- _Task objective_
For the records that follow, please set down exactly the lines between the one holding "def State.runsHere (s" and the one holding "the run. -/", inclusive, and only those.

- _Record extracts_
/-- COMMIT_HOLD (R397): a commit whose blocks have been sent, and whose tick is more than 1,024 ticks ahead, is cancelled on the ports that
hold it and waits. -/
def State.holdCommit (s : State) (c : Cmd) : State :=
  let ps := c.portList.filter fun p => !bitAt c.fail p.val && s.linkUp p
  let cancel : DlItem := { purpose := .own, op := 6, sh := false, bytes := [0, 0, 0, 0, 0, 0, 0x80#8, 0] }
  let s := s.updCmd c.id fun x => { x with held := true, result := none, left := [], cflags := x.cflags ||| 1 }
  ps.foldl (fun s p =>
    (s.updPort p fun q =>
      { q with commitPend := true, commitTill := 0,
               outst := q.outst.map fun (o : Outst) => if o.purpose = .cmd c.id then { o with purpose := .own } else o,
               dlWait := q.dlWait.filter fun i => i.purpose != .cmd c.id }).dlUrgent p [cancel]) s

/-- A commit that a supply warning holds now. -/
def State.coverable (s : State) (c : Cmd) : Bool :=
  c.opcode == 4 && c.started && c.armed && !c.held && (c.result == none || c.result == some resOk || c.result == some resPortFail)
    && decide (s.time + 1024 * tickUnits < s.tickTime c.tick)

/-- Every commit that the supply warning covers is held. -/
def State.holdCommits (s : State) : State := (s.cmds.filter fun c => s.coverable c).foldl (fun s c => s.holdCommit c) s

/-! ### Snapshots: execution (R388) -/

/-- The staging slots in use. -/
def State.staging (s : State) : Nat := s.snaps.length

/-- A snapshot of tick `t` begins: it takes a staging slot. -/
def State.beginSnap (s : State) (t : Nat) (cmd : Option Nat) (tag dest : Nat) : State :=
  let x : Snap := { seq := s.zget Z.TRUE_SEQ.SEQ + 1, tick := t, instant := s.tickTime t, cmd := cmd, tag := tag, dest := dest, runId := s.run.id }
  s.updSnaps (· ++ [x])

/-- The earliest snapshot tick: the first multiple of 4 at least 20,480 ticks ahead. -/
def State.earliestTick (s : State) : Nat := (s.nowTick + 20480 + 3) / 4 * 4

/-- Some snapshot's block has not been built. -/
def State.snapUnbuilt (s : State) : Bool := s.snaps.any fun x => x.built.isNone

/-- TRUE executes. -/
def State.trueCmd (s : State) (c : Cmd) : State :=
  let dest := c.num 8 8
  let t := if c.num 0 8 = 0 then s.earliestTick else (c.num 0 8 + 3) / 4 * 4
  if dest % 4096 ≠ 0 then s.finish c.id resParam []
  else if t < s.nowTick + 20480 then s.finish c.id resLate []
  else if s.buf.stageLost ∨ 256 ≤ s.staging then s.finish c.id resRefused []
  else (s.updCmd c.id fun x => { x with tick := t, rdata := leBytes t 8 }).beginSnap t (some c.id) c.tag dest

/-! ### Runs (R242, R321) -/

/-- With the ring enabled, runs are commanded at the headstock only. -/
def State.runsHere (s : State) : Bool := !s.ringEn || s.role == roHeadstock

def State.startAllowed (s : State) : Bool := !s.run.active && s.runsHere && s.canRun

/-- RUN_START executes. -/
def State.runStart (s : State) (c : Cmd) : State :=
  let sec := c.num 0 6
  let ns := c.num 6 4
  let ms := 1000000 * nsUnits
  let auto : Bool := sec == 0 && ns == 0
  let e := if auto then (s.time + 2 * ms + ms - 1) / ms * ms else (sec * 1000000000 + ns) * nsUnits
  if ¬ s.startAllowed then s.finish c.id resRefused []
  else if 1000000000 ≤ ns ∨ e < s.time + ms then s.finish c.id resParam []
  else
    let s := if s.ringEn then s.zwrap Z.RING_RUN.RUN_NUM 1 else s
    let s := s.beginRun e 0
    let s := if s.ringEn then s.announceStart else s
    s.finish c.id resOk (leBytes s.run.id 2 ++ [0, 0] ++ leBytes (e / nsUnits % 1000000000) 4 ++ leBytes (e / nsUnits / 1000000000) 6)

/-- RUN_STOP executes: it finishes at the end of the run. -/
def State.runStop (s : State) (c : Cmd) : State :=
  if ¬ s.run.active ∨ ¬ s.runsHere then s.finish c.id resRefused []
  else
    let t := if c.num 8 8 = 0 then s.nowTick else c.num 8 8
    let s := if s.ringEn then s.announceStop t else s
    s.stopRun (t / 4096) (bitAt (c.num 0 1) 0) 1

/-- MARK executes: it stands in the first frame not yet merged. -/
def State.mark (s : State) (c : Cmd) : State :=
  if c.num 0 4 = 0 then s.finish c.id resParam []
  else if ¬ s.run.active ∨ s.run.last.elim false fun l => decide (l < s.mNext) then s.finish c.id resRefused []
  else s.updCmd c.id fun x => { x with tick := s.mNext }

/-! ### MON_CFG (R369) -/

/-- MON_CFG executes: its length, and once read its entries, are judged; an accepted block waits for the output-period boundary. -/
def State.monCfg (s : State) (c : Cmd) : State :=
  let len := c.num 8 4
  if len % 8 ≠ 0 ∨ len < 8 ∨ 2048 < len then s.finish c.id resParam []
  else match c.image with
    | none => s
    | some img =>
      let bs := sourceBytes img len
      if (monEntries bs).all monEntryOk then s.updCmd c.id fun x => { x with image := some bs } else s.finish c.id resParam []

/-! ### Start in CTRL order (R244) -/

/-- The effect of a command that starts, by its opcode (R242). -/
def State.runCmd (s : State) (c : Cmd) : State :=
  if ¬ c.wellFormed then s.finish c.id resParam []
  else if c.opcode = 1 then s.feWrite c
  else if c.opcode = 2 then s.feRead c
  else if c.opcode = 3 then s.feBulk c
  else if c.opcode = 4 then s.commitAtCmd c
  else if c.opcode = 5 then s.trueCmd c
  else if c.opcode = 0x10 then s.engineLoad c
  else if c.opcode = 0x11 then s.engineStart c
  else if c.opcode = 0x12 then s.engineStop c
  else if c.opcode = 0x20 then s.pin c.id (c.num 0 8) (c.num 8 8) (c.num 16 2)
  else if c.opcode = 0x21 then s.unpin c.id (c.num 0 1)
  else if c.opcode = 0x30 then s.mark c
  else if c.opcode = 0x40 then s.updCmd c.id fun x => { x with tick := s.xtr.fetched }
  else if c.opcode = 0x50 then s.monCfg c
  else if c.opcode = 0x60 then s.runStart c
  else s.runStop c

/-- The command starts. -/
def State.startCmd (s : State) (c : Cmd) : State :=
  (s.updCmd c.id fun x => { x with started := true }).runCmd { c with started := true }

/-- A FENCE is done once every command before it has completed and, with TRIG, every request fetched before it started. -/
def State.releaseFence (s : State) : State :=
  match s.cmds with
  | c :: _ =>
    if c.opcode = 0x40 ∧ c.running ∧ (bitAt (c.num 0 1) 0 → ¬ s.xtr.ctxs.any fun x => x.fetched.elim false fun n => decide (n < c.tick)) then
      s.finish c.id resOk []
    else s
  | [] => s

/-- The command may not start yet: a FENCE before it, a COMMIT_AT before it on one of its ports (R396), an earlier snapshot whose block is
not built (R388), or the end of self-refresh (R175). -/
def State.waits (s : State) (c : Cmd) : Bool :=
  let before := s.cmds.takeWhile fun x => x.id != c.id
  before.any (fun x => x.opcode == 0x40 && x.result.isNone)
    || (c.opcode == 4 && before.any fun x => x.opcode == 4 && x.ports &&& c.ports != 0)
    || (c.opcode == 5 && s.snapUnbuilt)
    || (c.opcode == 0x60 && s.startAllowed && (s.pasr || (c.held && !s.buffersReady)))

/-- A RUN_START that waits ends partial-array self-refresh (R175). -/
def State.wakeForRun (s : State) (c : Cmd) : State :=
  if c.opcode = 0x60 ∧ c.wellFormed ∧ s.startAllowed ∧ s.zget Z.BUF_STAT.PASR = 1 then
    (s.updCmd c.id fun x => { x with held := true }).exitPasr
  else s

- _Task output_
def State.runsHere (s : State) : Bool := !s.ringEn || s.role == roHeadstock

def State.startAllowed (s : State) : Bool := !s.run.active && s.runsHere && s.canRun

/-- RUN_START executes. -/
def State.runStart (s : State) (c : Cmd) : State :=
  let sec := c.num 0 6
  let ns := c.num 6 4
  let ms := 1000000 * nsUnits
  let auto : Bool := sec == 0 && ns == 0
  let e := if auto then (s.time + 2 * ms + ms - 1) / ms * ms else (sec * 1000000000 + ns) * nsUnits
  if ¬ s.startAllowed then s.finish c.id resRefused []
  else if 1000000000 ≤ ns ∨ e < s.time + ms then s.finish c.id resParam []
  else
    let s := if s.ringEn then s.zwrap Z.RING_RUN.RUN_NUM 1 else s
    let s := s.beginRun e 0
    let s := if s.ringEn then s.announceStart else s
    s.finish c.id resOk (leBytes s.run.id 2 ++ [0, 0] ++ leBytes (e / nsUnits % 1000000000) 4 ++ leBytes (e / nsUnits / 1000000000) 6)

/-- RUN_STOP executes: it finishes at the end of the run. -/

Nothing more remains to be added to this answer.